| WHAT YOU NEED TO DO |
Reproduce exactly, with no other output, every line of the data below from the line containing "the core. -/" to the end, inclusive.

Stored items
★ ★ ★

-- ==== Sys2Proof/WellFormed.lean ====
section
/-! DEFINITION. When a term of `Instr` is an instruction of the core. -/

namespace Sys2Proof

/-- Every operand of every constructor has exactly the width of its field (30_encoding.md R71, R73, R74), so all values of it
are legal (R81); the one check left is that NOP's word is a word that no row of the opcode map takes (R81, R98). -/
def Instr.wellFormed : Instr → Bool
  | .cls _ | .ret _ | .jp _ | .call _ | .seK _ _ | .sneK _ _ | .seR _ _ _ | .ldK _ _ | .addK _ _ => true
  | .ldR _ _ | .orR _ _ | .andR _ _ | .xorR _ _ | .addR _ _ | .sub _ _ | .shr _ _ | .subn _ _ | .shl _ _ => true
  | .sneR _ _ _ | .ldI _ | .jpV0 _ | .rnd _ _ | .drw _ _ _ | .skp _ _ | .sknp _ _ => true
  | .ldVDt _ | .ldVK _ | .ldDtV _ | .ldStV _ | .addI _ | .ldF _ | .ldB _ | .stRegs _ | .ldRegs _ => true
  | .nop w => !populated w

end Sys2Proof
end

★ ★ ★

| TASK ANSWER |
/-! DEFINITION. When a term of `Instr` is an instruction of the core. -/

namespace Sys2Proof

/-- Every operand of every constructor has exactly the width of its field (30_encoding.md R71, R73, R74), so all values of it
are legal (R81); the one check left is that NOP's word is a word that no row of the opcode map takes (R81, R98). -/
def Instr.wellFormed : Instr → Bool
  | .cls _ | .ret _ | .jp _ | .call _ | .seK _ _ | .sneK _ _ | .seR _ _ _ | .ldK _ _ | .addK _ _ => true
  | .ldR _ _ | .orR _ _ | .andR _ _ | .xorR _ _ | .addR _ _ | .sub _ _ | .shr _ _ | .subn _ _ | .shl _ _ => true
  | .sneR _ _ _ | .ldI _ | .jpV0 _ | .rnd _ _ | .drw _ _ _ | .skp _ _ | .sknp _ _ => true
  | .ldVDt _ | .ldVK _ | .ldDtV _ | .ldStV _ | .addI _ | .ldF _ | .ldB _ | .stRegs _ | .ldRegs _ => true
  | .nop w => !populated w

end Sys2Proof
end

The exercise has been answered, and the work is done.